=== REQUIRED WORK ===
Only these lines are needed: the first line of the entries below through the line with "protected theorem Inv.startEvict", each returned exactly.

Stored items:
protected theorem Ends.execSctevict {d : SReg} {m : CRef} {b : SReg} {s : State} : Ends s (execSctevict d m b s) :=
  Ends.performSeq (Keeps.rdRef.bind fun _ => Keeps.rd.bind fun _ => Keeps.counterWord.bind fun _ => Keeps.get_bind fun _ _ =>
    Keeps.ite Keeps.fail (Keeps.release.bind fun _ => Keeps.get_bind fun _ _ => Keeps.ite Keeps.result (Keeps.ite Keeps.result
    ((Keeps.change fun _ hw => hw.acceptEvict).bind fun _ => Keeps.result))))

protected theorem Inv.startEvict {s : State} {n : Nat} (h : Inv s) : Inv (startEvict s n) := by
  unfold startEvict
  split
  · exact h
  · split
    · exact h.record.writeNat
    · exact h

protected theorem Inv.evictAdd {s : State} {e : Evict} {inc : Nat} (h : Inv s) : Inv (evictAdd s e inc) := h.record.addAt

protected theorem Inv.endEvict {s : State} {e : Evict} {l : List (Nat × Nat)} (h : Inv s) : Inv (endEvict s e l) := by
  unfold endEvict
  dsimp only
  split
  · exact h
  · next e2 => exact (h.dropGrants.devRead.writeImage.of_some e2).storeBytes.writeWord.writeNat.record.evictAdd

protected theorem Inv.keepImage {s : State} {e : Evict} (h : Inv s) : Inv (keepImage s e) := h.writeNat.evictAdd

protected theorem Inv.completeEvict {s : State} {n : Nat} (h : Inv s) : Inv (completeEvict s n) := by
  unfold completeEvict
  split
  · exact h
  · extract_lets go c s1
    have hgo : ∀ t, Inv t → Inv (go t) := by
      intro t ht
      unfold go
      split
      · exact Inv.ite ht ht.clearPath.endEvict
      · next e => exact SpansInv.of_notYet e (Inv.spansVia fun _ _ => ht.askEngine)
      · exact ht.keepImage
    have hs1 : Inv s1 := h.record
    split
    · exact hgo s h
    · exact Inv.ite h (Inv.ite hs1.setCore.keepImage (hgo s1 hs1))

protected theorem Ends.execEvictionStart {n : Nat} {s : State} : Ends s (execEvictionStart n s) := Ends.next fun ht => ht.startEvict

protected theorem Ends.execEvictionComplete {n : Nat} {s : State} : Ends s (execEvictionComplete n s) :=
  Ends.next fun ht => ht.completeEvict

/-! ## `Machine/Control` -/

protected theorem Keeps.targetOf {ti : Fin 5} {tl : BitVec 32} : Keeps (targetOf ti tl) := fun _ h => Good.ok h

protected theorem Keeps.goTo {w : Word} : Keeps (goTo w) := Keeps.enterTarget.bind fun _ => Keeps.pure _

protected theorem Keeps.countAnnulled {loc word i : Nat} : Keeps (countAnnulled loc word i) := by
  unfold countAnnulled
  refine Keeps.change fun _ ht => ?_
  split
  · exact ht
  · exact ht.bumpDie.bumpDie

protected theorem Keeps.annul {n : Nat} {w : Word} : Keeps (annul n w) := by
  induction n generalizing w with
  | zero => exact Keeps.pure _
  | succ n ih =>
    unfold annul
    refine Keeps.get_bind fun _ _ => ?_
    split
    · exact Keeps.pure _
    · exact Keeps.leaveFor
    · exact Keeps.leaveFor
    · split
      · exact Keeps.pure _
      · refine Keeps.countAnnulled.bind fun _ => ?_
        split
        · exact Keeps.pure _
        · exact ih

protected theorem Ends.execCsk {cc : Cond} {n : Fin 3} {a : SReg} {b : SrcB} {s : State} : Ends s (execCsk cc n a b s) :=
  Ends.perform (Keeps.rd.bind fun _ => Keeps.rdB.bind fun _ => Keeps.ite (Keeps.successor.bind fun _ => Keeps.annul) (Keeps.pure _))

protected theorem Ends.execB {ti : Fin 5} {tl : BitVec 32} {s : State} : Ends s (execB ti tl s) :=
  Ends.perform (Keeps.targetOf.bind fun _ => Keeps.goTo)

protected theorem Ends.execBcc {cc : Cond} {a b : SReg} {ti : Fin 5} {tl : BitVec 32} {s : State} : Ends s (execBcc cc a b ti tl s) :=
  Ends.perform (Keeps.rd.bind fun _ => Keeps.rd.bind fun _ => Keeps.targetOf.bind fun _ => Keeps.ite Keeps.goTo (Keeps.pure _))

protected theorem Ends.execCall {d : SReg} {ti : Fin 5} {tl : BitVec 32} {s : State} : Ends s (execCall d ti tl s) :=
  Ends.perform (Keeps.successor.bind fun _ => Keeps.targetOf.bind fun _ => Keeps.result.bind fun _ => Keeps.goTo)

protected theorem Ends.execRet {a : SReg} {s : State} : Ends s (execRet a s) := Ends.perform (Keeps.rd.bind fun _ => Keeps.goTo)

protected theorem Ends.execJr {d a : SReg} {s : State} : Ends s (execJr d a s) :=
  Ends.perform (Keeps.rd.bind fun _ => Keeps.successor.bind fun _ => Keeps.result.bind fun _ => Keeps.goTo)

protected theorem Ends.execLoop {d a : SReg} {ti : Fin 5} {tl : BitVec 32} {s : State} : Ends s (execLoop d a ti tl s) :=
  Ends.perform (Keeps.rd.bind fun _ => Keeps.targetOf.bind fun _ => Keeps.result.bind fun _ => Keeps.ite Keeps.goTo (Keeps.pure _))

protected theorem Ends.execNop {s : State} : Ends s (execNop s) := Ends.performSeq (Keeps.pure _)

protected theorem Ends.execYield {s : State} : Ends s (execYield s) := Ends.perform (Keeps.pure _)

protected theorem Ends.execHalt {s : State} : Ends s (execHalt s) := Ends.perform (Keeps.pure _)

protected theorem Ends.execEret {a : SReg} {s : State} : Ends s (execEret a s) := Ends.perform (Keeps.leaveHandler Keeps.rd)

protected theorem Ends.execTret {s : State} : Ends s (execTret s) :=
  Ends.perform (Keeps.leaveHandler (Keeps.theFib.bind fun _ => Keeps.pure _))

protected theorem Ends.execTrap {n : BitVec 16} {s : State} : Ends s (execTrap n s) :=
  Ends.perform (Keeps.successor.bind fun _ => Keeps.pure _)

protected theorem Keeps.needMailbox : Keeps needMailbox := by
  unfold needMailbox
  intro s h
  dsimp only
  split
  · exact Good.ok h
  · exact Good.leave Each.none

protected theorem Ends.execSysc {n : BitVec 16} {s : State} : Ends s (execSysc n s) :=
  Ends.perform (Keeps.needMailbox.bind fun _ => Keeps.pure _)

/-! ## `Machine/KernelOps` -/

protected theorem Keeps.needControl : Keeps needControl := Keeps.theSlot.bind fun _ => Keeps.ite (Keeps.pure _) Keeps.fail

protected theorem Inv.spawnOn {s : State} {pc x0 : Word} (h : Inv s) : Each (Inv ·.2) (spawnOn s pc x0) := by
  unfold spawnOn
  dsimp only
  split
  · next e2 => exact Each.some ((h.allocRecord.of_some e2).createFibre)
  · exact Each.none

protected theorem Ends.execSpawn {d a : SReg} {b : SrcB} {s : State} : Ends s (execSpawn d a b s) := by
  unfold execSpawn
  refine Ends.performSeq (Keeps.needControl.bind fun _ => Keeps.rd.bind fun pc => Keeps.rdB.bind fun x0 => Keeps.get_bind fun t ht => ?_)
  cases e : spawnOn t pc x0 with
  | none => exact Keeps.result
  | some r =>
    have hr := ht.spawnOn.of_some e
    exact (Keeps.set hr).bind fun _ => Keeps.result

protected theorem Ends.execReap {d a : SReg} {s : State} : Ends s (execReap d a s) := by
  unfold execReap
  refine Ends.performSeq (Keeps.needControl.bind fun _ => Keeps.rd.bind fun _ => Keeps.get_bind fun _ ht => ?_)
  split
  · exact Keeps.result
  · exact (Keeps.set ht.freeFibre).bind fun _ => Keeps.result

protected theorem Ends.execKwaitp {d : SReg} {b : SrcB} {s : State} : Ends s (execKwaitp d b s) := by
  unfold execKwaitp
  extract_lets p
  refine Ends.performSeq (Keeps.inTurn (Keeps.takeWake.bind fun _ => Keeps.onWake (fun v => ?_) Keeps.fail
    (Keeps.rdB.bind fun _ => Keeps.ite (Keeps.acquireAt.bind fun _ => Keeps.result) ?_)))
  · cases b with
    | reg r => exact Keeps.repop.bind fun _ => Keeps.acquireAt.bind fun _ => Keeps.result
    | imm n => exact Keeps.acquireAt.bind fun _ => Keeps.result
  · cases counterRef s p with
    | none => exact Keeps.fail
    | some a =>
      exact Keeps.ite Keeps.fail (Keeps.drainWord.bind fun _ => Keeps.comeToHome.bind fun _ => Keeps.isToxicM.bind fun _ =>
        Keeps.ite Keeps.failPoisoned (Keeps.get_bind fun _ _ => Keeps.ite (Keeps.acquireAt.bind fun _ => Keeps.result) Keeps.sleepOn))

protected theorem Ends.execKhint {s : State} : Ends s (execKhint s) := by
  refine Ends.performSeq (Keeps.change fun t ht => ?_)
  cases myKern t with
  | none => exact ht
  | some k => exact ht.writeNat

protected theorem Ends.execKhintMv {d : SReg} {s : State} : Ends s (execKhintMv d s) :=
  Ends.performSeq (Keeps.get_bind fun _ _ => Keeps.result)

protected theorem Keeps.postValue {f : Fib} {n : Nat} {q : Word} : Keeps (postValue f n q) :=
  Keeps.drainWord.bind fun _ => Keeps.comeToHome.bind fun _ => Keeps.isToxicM.bind fun _ =>
    Keeps.ite Keeps.failPoisoned (Keeps.get_bind fun _ _ => Keeps.pure _)

protected theorem Keeps.leavePost {f : Fib} {sc : Nat} {n : Word} : Keeps (leavePost f sc n) :=
  fun _ h => Good.leave (Each.some h.beginPublish.pushPublish.record)

protected theorem Keeps.repopV {k : Fin 16} : Keeps (repopV k) := by
  unfold repopV
  refine Keeps.theFib.bind fun _ => ?_
  split
  · exact Keeps.rdV.bind fun _ => Keeps.pure _
  · exact Keeps.pure _

protected theorem Keeps.completePost {sys : Bool} {d a : SReg} {v : Fin 15} {f : Fib} {n : Word} : Keeps (completePost sys d a v f n) := by
  unfold completePost
  refine Keeps.rdRaw.bind fun _ => Keeps.repopV.bind fun _ => Keeps.repopV.bind fun _ => Keeps.release.bind fun _ =>
    Keeps.get_bind fun _ _ => ?_
  split
  · exact Keeps.ite (Keeps.fail.bind fun _ => Keeps.modFib.bind fun _ => Keeps.result) (Keeps.comeToHome.bind fun _ =>
      (Keeps.change fun _ ht2 => ht2.addAt).bind fun _ => Keeps.modFib.bind fun _ => Keeps.result)
  · exact Keeps.modFib.bind fun _ => Keeps.result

=== SOLUTION FOR THIS PROBLEM ===
protected theorem Ends.execSctevict {d : SReg} {m : CRef} {b : SReg} {s : State} : Ends s (execSctevict d m b s) :=
  Ends.performSeq (Keeps.rdRef.bind fun _ => Keeps.rd.bind fun _ => Keeps.counterWord.bind fun _ => Keeps.get_bind fun _ _ =>
    Keeps.ite Keeps.fail (Keeps.release.bind fun _ => Keeps.get_bind fun _ _ => Keeps.ite Keeps.result (Keeps.ite Keeps.result
    ((Keeps.change fun _ hw => hw.acceptEvict).bind fun _ => Keeps.result))))

protected theorem Inv.startEvict {s : State} {n : Nat} (h : Inv s) : Inv (startEvict s n) := by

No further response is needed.